• _Task to carry out_: Count the lines in the records that hold the string "plainWrite". Only the number should be given.

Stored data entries
-- ==== Sys2Proof/Machine/Bench.lean ====
section
/-! DEFINITION. Commands of the network inlet and the benches (spec 08, R214-R216; spec 09, R236-R254). -/

namespace Sys2Proof.Machine

/-! ## A received frame (R214-R216, R218, R224) -/

/-- A signed correction in ps as 2^-16 ns units, rounded down. -/
def psUnits (bits ps : Nat) : Int := signed bits ps * 65536 / 1000

/-- The network ingress stamp: Datum short now with RX_PS added (Table 2.4). -/
def State.ingressStamp (s : State) (p : Nat) : BitVec 64 :=
  BitVec.ofInt 64 ((s.dshort.toNat : Int) + psUnits 16 (s.rd (DTM_PORT_CORR_RX_PS p)))

/-- A MAC control frame: destination 01-80-C2-00-00-01 and EtherType 0x8808 (R216). -/
def isMacControl (bs : Bytes) : Bool := ofBe (bs.take 6) == 0x0180C2000001 && word16 bs 12 == 0x8808

/-- A MAC control frame's opcode, enable vector and quanta. -/
def controlFrame (p : Nat) (bs : Bytes) (s : State) : State :=
  let op := word16 bs 14
  if op = 0x0101 then macControl p op (word16 bs 16) ((List.range 8).map (fun q => word16 bs (18 + 2 * q))) s
  else macControl p op 0 [word16 bs 16] s

/-- NETWORK_FRAME_RECEIVE: a frame, from destination address to FCS, and whether its FCS is good (R214-R216, R224). A port whose
island is in reset receives nothing and takes no stamp (R49). check: its FCS, and the FEC codewords of each kind received
since the frame before it (Table 8.9). -/
def execNetworkFrameReceive (port : Nat) (frame : Bytes) (check : FrameCheck) (s : State) :
    Host.Outcome State Fault Refusal :=
  let s := if lanesLocked (s.netState port) ∧ (s.island port).inReset = false then
      (s.count (NET_FEC_CORR_CW port) check.corrected).count (NET_FEC_UNCORR_CW port) check.uncorrectable
    else s
  if (s.island port).inReset then .next s
  else if s.netState port = 4 then .next (s.count (NET_RX_NOT_UP port) 1)
  else if s.sendsPfc port = false then .next s
  else if frame.length < 64 then .next (s.count (NET_RX_RUNT port) 1)
  else if check.ok = false then .next (s.count (NET_RX_FCS_ERR port) 1)
  else if s.rd (NET_PORT_CFG_MAX_FRAME port) < frame.length then .next (s.count (NET_RX_OVERSIZE port) 1)
  else if isMacControl frame then .next (controlFrame port frame s)
  else
    let s := (s.count (NET_RX_FRAMES port) 1).count (NET_RX_BYTES port) frame.length
    .next (enterBench (s.newFlying port (frame.take (frame.length - 4)) (s.ingressStamp port)) s)

/-- BUDGET_TOKEN_RELEASE: the oldest packet of an inlet that waits for budget is sent once its bench's budget holds h
tokens (R262). -/
def execBudgetTokenRelease (inlet : Nat) (s : State) : Host.Outcome State Fault Refusal :=
  match s.pipe.waiting.find? (fun f => f.inlet == inlet && f.waited) with
  | none => .next s
  | some f =>
    if s.maySend f ∧ s.budgetHolds f ∧ s.behindReplay f = false then
      let s := { s with pipe := { s.pipe with waiting := s.pipe.waiting.erase f } }
      .next (refreshPressure (sendToBench f (takeBudget f s)))
    else .next s

/-- A packet the act stage or its default action spoils. -/
def spoilActed (f : Flying) (x : Turned) (s : State) : State :=
  let p := basePacket f
    ⟨f.bytes, [], false, f.txCls.getD f.defCls, none, 0, false, 0xFFFFF, x.result, x.action, x.isDefault, 0, none, 0, none, 0xFFFFF,
      .waiting⟩
    f.bytes CipherInfo.none
  leaveBench f false CipherInfo.none (spoilPacket x.reason p s)

/-- A packet waits in dress, with what the act stage decided and how far its key is (R326). -/
def awaitKey (f : Flying) (a : Acted) (s : State) : State :=
  { s with pipe := { s.pipe with flying := s.pipe.flying.map (fun x => if x = f then { f with acted := some a } else x) } }

/-- A packet whose key is at hand, or lost, leaves dress unless an earlier packet of its order key is still in its bench, which it
waits for with its key register bound (R235, R326, R327). -/
def passDress (f : Flying) (a : Acted) (ok waits : Bool) (s : State) : State :=
  let a := { a with key := if ok then .loaded else .lost }
  if waits then awaitKey f a s else finishPacket f a ok s

/-- Prepare a packet's key: it is loaded into the key registers of its bench, or the packet waits in dress for its key or for a
free register (R318, R326). -/
def dressPacket (f : Flying) (a : Acted) (waits : Bool) (s : State) : State :=
  if s.keyReady a then
    match prepareKey f a s with
    | some t => passDress f a true waits t
    | none => awaitKey f { a with key := .waiting } s
  else awaitKey f { a with key := .waiting } s

/-- BENCH_ENQUEUE: the packet at a place of the benches' list, oldest first, completes its bench and is committed, unless
an earlier packet of its order key is still there (R235, R247). A packet whose key must be loaded waits for it. -/
def execBenchEnqueue (place : Nat) (s : State) : Host.Outcome State Fault Refusal :=
  match s.pipe.flying[place]? with
  | none => .next s
  | some f =>
    if s.benchRuns f.bench = false ∨ s.orderWaits f (s.pipe.flying.take place) then .next s
    else match f.acted with
    | some a => match a.key with
      | .waiting => .next (dressPacket f a false s)
      | .loaded => .next (finishPacket f a true s)
      | .lost => .next (finishPacket f a false s)
    | none =>
      if (tblGetD Inlet.fresh s.pipe.inlets f.inlet).committed.contains f.seq ∧ f.replayed then
        .next (leaveBench f true CipherInfo.none s)
      else
        match actStage f s with
        | (.inr x, s) => .next (spoilActed f x s)
        | (.inl a, s) => .next (dressPacket f a false (if s.keyReady a then s else s.count CPH_KEY_MISS 1))

/-- The key cache takes in the SA of a packet (R324). -/
def loadSa (a : Acted) (s : State) : State :=
  match a.sa with
  | some (n, _) => loadKey n s
  | none => s

/-- KEY_LOAD_DONE: the key of a packet waiting in dress is loaded, or unavailable because of a fault, and the packet
proceeds (R326, R330). -/
def execKeyLoadDone (place : Nat) (ok : Bool) (s : State) : Host.Outcome State Fault Refusal :=
  match s.pipe.flying[place]? with
  | none => .next s
  | some f =>
    match f.acted with
    | none => .next s
    | some a =>
      let waits := s.orderWaits f (s.pipe.flying.take place)
      if a.key ≠ .waiting ∨ s.benchRuns f.bench = false then .next s
      else if ok then .next (dressPacket f a waits (loadSa a s))
      else .next (passDress f a false waits s)

/-! ## Profiles (R240) -/

/-- The 16 extraction records of a shadow profile. -/
def State.shadowRecs (s : State) (p : Nat) : List ExtractRec := (List.range 16).map (fun r => unpackRec (s.reg (PROF_REC p r)).toNat)

/-- Two records write a common field-vector byte. -/
def recsOverlap (a b : ExtractRec) : Bool := decide (a.dst < b.dst + b.bytes) && decide (b.dst < a.dst + a.bytes)

/-- Record r fails a check that names it: alone, or against the lower-numbered VALID records before it (R240). -/
def recFails (minLen : Nat) (before : List ExtractRec) (r : ExtractRec) (after : List ExtractRec) : Bool :=
  let mate := fun (x : ExtractRec) => x.valid && x.role == 2 && x.pair == r.pair
  r.valid &&
    (decide (8 * minLen < 8 * r.off + r.bit + r.len) || decide (64 < r.dst + r.bytes) || r.role == 3
      || before.any (fun x => x.valid && recsOverlap x r)
      || (r.role == 2 &&
          (match before.filter mate with
           | [] => !after.any mate
           | [x] => x.len != r.len
           | _ => true)))

/-- The lowest-numbered record that fails. -/
def firstBadRec (minLen : Nat) : List ExtractRec → List ExtractRec → Option Nat
  | _, [] => none
  | before, r :: rest => if recFails minLen before r rest then some before.length else firstBadRec minLen (before ++ [r]) rest

/-- ERR_REC of a shadow profile that fails its check (R240). -/
def State.profileError (s : State) (p : Nat) : Option Nat :=
  let m := s.rd (PROF_SEL_MIN_LEN p)
  let beyond := fun (en off : Fld) => s.bit en && decide (m < s.rd off + 2)
  if s.bit (PROF_SEL_VALID p) = false then none
  else if m = 0 ∨ 256 < m then some 16
  else match firstBadRec m [] (s.shadowRecs p) with
  | some r => some r
  | none => if beyond (PROF_SEL_C0_EN p) (PROF_SEL_C0_OFF p) || beyond (PROF_SEL_C1_EN p) (PROF_SEL_C1_OFF p) then some 16 else none

/-- The lowest-numbered failing profile, with its ERR_REC. -/
def State.firstBadProfile (s : State) : Option (Nat × Nat) :=
  (List.range 64).findSome? (fun p => (s.profileError p).map (fun r => (p, r)))

/-- Registers of a shadow profile. -/
def profileRegs (p : Nat) : List Nat := [PROF_SEL p, PROF_CMP p, PROF_CTL p] ++ (List.range 16).map (PROF_REC p)

/-- The shadow set becomes active. -/
def activateProfiles (s : State) : State :=
  ((List.range 64).flatMap profileRegs).foldl (fun t a => t.setReg (a + 0x2000) (t.reg a)) s

/-- COMMIT of the shadow profiles (R240). A commit that passes clears ERR (Table 9.9); ERR_PROF and ERR_REC keep what they named. -/
def profCommit (s : State) : State :=
  if s.bit (BNC_PROF_STATUS_RETIRING 0) then raise (BNC_EVENT_PROF_REJECT 0) s
  else match s.firstBadProfile with
  | some (p, r) =>
    let s := (s.wr (BNC_PROF_STATUS_ERR 0) 1).wr (BNC_PROF_STATUS_ERR_PROF 0) p
    raise (BNC_EVENT_PROF_REJECT 0) (s.wr (BNC_PROF_STATUS_ERR_REC 0) r)
  | none =>
    let s := activateProfiles s
    let s := (s.wr (BNC_PROF_STATUS_GEN 0) (s.rd (BNC_PROF_STATUS_GEN 0) + 1)).wr (BNC_PROF_STATUS_RETIRING 0) 1
    s.wr (BNC_PROF_STATUS_ERR 0) 0

/-- BNC_PROF_COMMIT (R240). -/
def execBncProfCommit (s : State) : Host.Outcome State Fault Refusal := .next (profCommit s)

/-- PROF_RETIRE_DONE: every packet of the old generation was enqueued (R240). -/
def execProfRetireDone (s : State) : Host.Outcome State Fault Refusal :=
  let old := fun (f : Flying) => f.gen != s.rd (BNC_PROF_STATUS_GEN 0)
  if s.bit (BNC_PROF_STATUS_RETIRING 0) ∧ s.pipe.flying.any old = false ∧ s.pipe.waiting.any old = false then
    .next (raise (BNC_EVENT_PROF_DONE 0) (s.wr (BNC_PROF_STATUS_RETIRING 0) 0))
  else .next s

/-- A write to a shadow profile register is ignored with PROF_REJECT while a generation retires (R240). -/
def shadowWrite (a : Nat) (v : BitVec 64) (s : State) : State :=
  if s.bit (BNC_PROF_STATUS_RETIRING 0) then raise (BNC_EVENT_PROF_REJECT 0) s else s.plainWrite a v

/-- A write to BNC_DEFAULTi: ACTION 1 needs an existing outlet and ACTION 2 a cluster (R245). -/
def defaultWrite (i : Nat) (v : BitVec 64) (s : State) : State :=
  let action := getField v 0 2
  let outlet := getField v 2 7
  if (action = 1 ∧ s.outletExists outlet = false) ∨ (action = 2 ∧ ¬ (112 ≤ outlet ∧ outlet ≤ 119)) then
    raise (BNC_EVENT_CFG_ERR 0) s
  else s.plainWrite (BNC_DEFAULT i) v

/-- BNC_DEFAULT_WRITE (R245). -/
def execBncDefaultWrite (inlet : Nat) (value : BitVec 64) (s : State) : Host.Outcome State Fault Refusal :=
  .next (defaultWrite inlet value s)

/-! ## Bucket moves (R249, R250) -/

/-- With a bucket's contracts added, resource 0x11 or 0x12 of a bench exceeds U (R71, R72). -/
def State.moveOverloads (s : State) (bucket dest : Nat) : Bool :=
  [0x11, 0x12].any (fun code =>
    let r := s.resource code 0
    let used := ((s.others none).filter (fun c => s.demandBench c.par.bucket == dest || c.par.bucket == bucket)).map (fun c => r.demand c.par)
    decide (r.usable < ((used.sum : Nat) : Int)))

/-- Status of a move request, in the order of Table 9.5; 0 lets it start. -/
def State.moveStatus (s : State) (bucket dest : Nat) (force : Bool) : Nat :=
  if 4095 < bucket ∨ 17 < dest then 0x0103
  else if s.benchServes dest = false ∨ s.benchOf bucket = dest then 0x0106
  else if s.moveOverloads bucket dest then 0x0201
  else if force = false ∧ (s.others none).any (fun c => c.par.bucket == bucket) then 0x0206
  else 0

/-- A request to move a bucket (R249). -/
def bucketMove (bucket dest : Nat) (force : Bool) (s : State) : State :=
  if s.bit BNC_MOVE_STATUS_BUSY then s
  else
    let st := s.moveStatus bucket dest force
    if st ≠ 0 then raise (BNC_EVENT_MOVE_DONE 0) (s.wr BNC_MOVE_STATUS_STATUS st)
    else
      let old := s.benchOf bucket
      let epoch := s.rd (BNC_MAP_EPOCH bucket)
      let s := (remapBucket dest bucket s).wr (BNC_MAP_MOVING bucket) 1
      let s := { s with pipe := { s.pipe with
        move := some ⟨bucket, old, dest, epoch, (List.range 123).filter s.outletExists⟩ } }
      pumpInlets (s.wr BNC_MOVE_STATUS_BUSY 1)

/-- BUCKET_MOVE: a write to BNC_MOVE with GO (R249). -/
def execBucketMove (bucket dest : Nat) (force : Bool) (s : State) : Host.Outcome State Fault Refusal :=
  .next (bucketMove bucket dest force s)

/-- DRAIN_MARKER_PASS: the marker of an inlet passes the sett store behind its old-epoch packets; its held packets are
released, and the move completes with the last marker (R250). Once the old bench has failed the marker passes the new one (R253). -/
def execDrainMarkerPass (inlet : Nat) (s : State) : Host.Outcome State Fault Refusal :=
  match s.pipe.move with
  | none => .next s
  | some m =>
    let behind := s.pipe.flying.any (fun f => f.inlet == inlet && f.bucket == m.bucket && f.epoch == m.oldEpoch)
    if behind ∨ m.markers.contains inlet = false then .next s
    else
      let rest := m.markers.filter (· != inlet)
      let s := s.count (BNC_MARKERS (if s.benchServes m.old then m.old else m.new)) 1
      let s := releaseHeld (some inlet) m.bucket { s with pipe := { s.pipe with move := some { m with markers := rest } } }
      .next (if rest = [] then endMove 0 s else refreshPressure s)

/-- BENCH_FAULT (R254). -/
def execBenchFault (bench : Nat) (s : State) : Host.Outcome State Fault Refusal := .next (benchFault bench s)

end Sys2Proof.Machine
end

• _Result of the exercise_: 2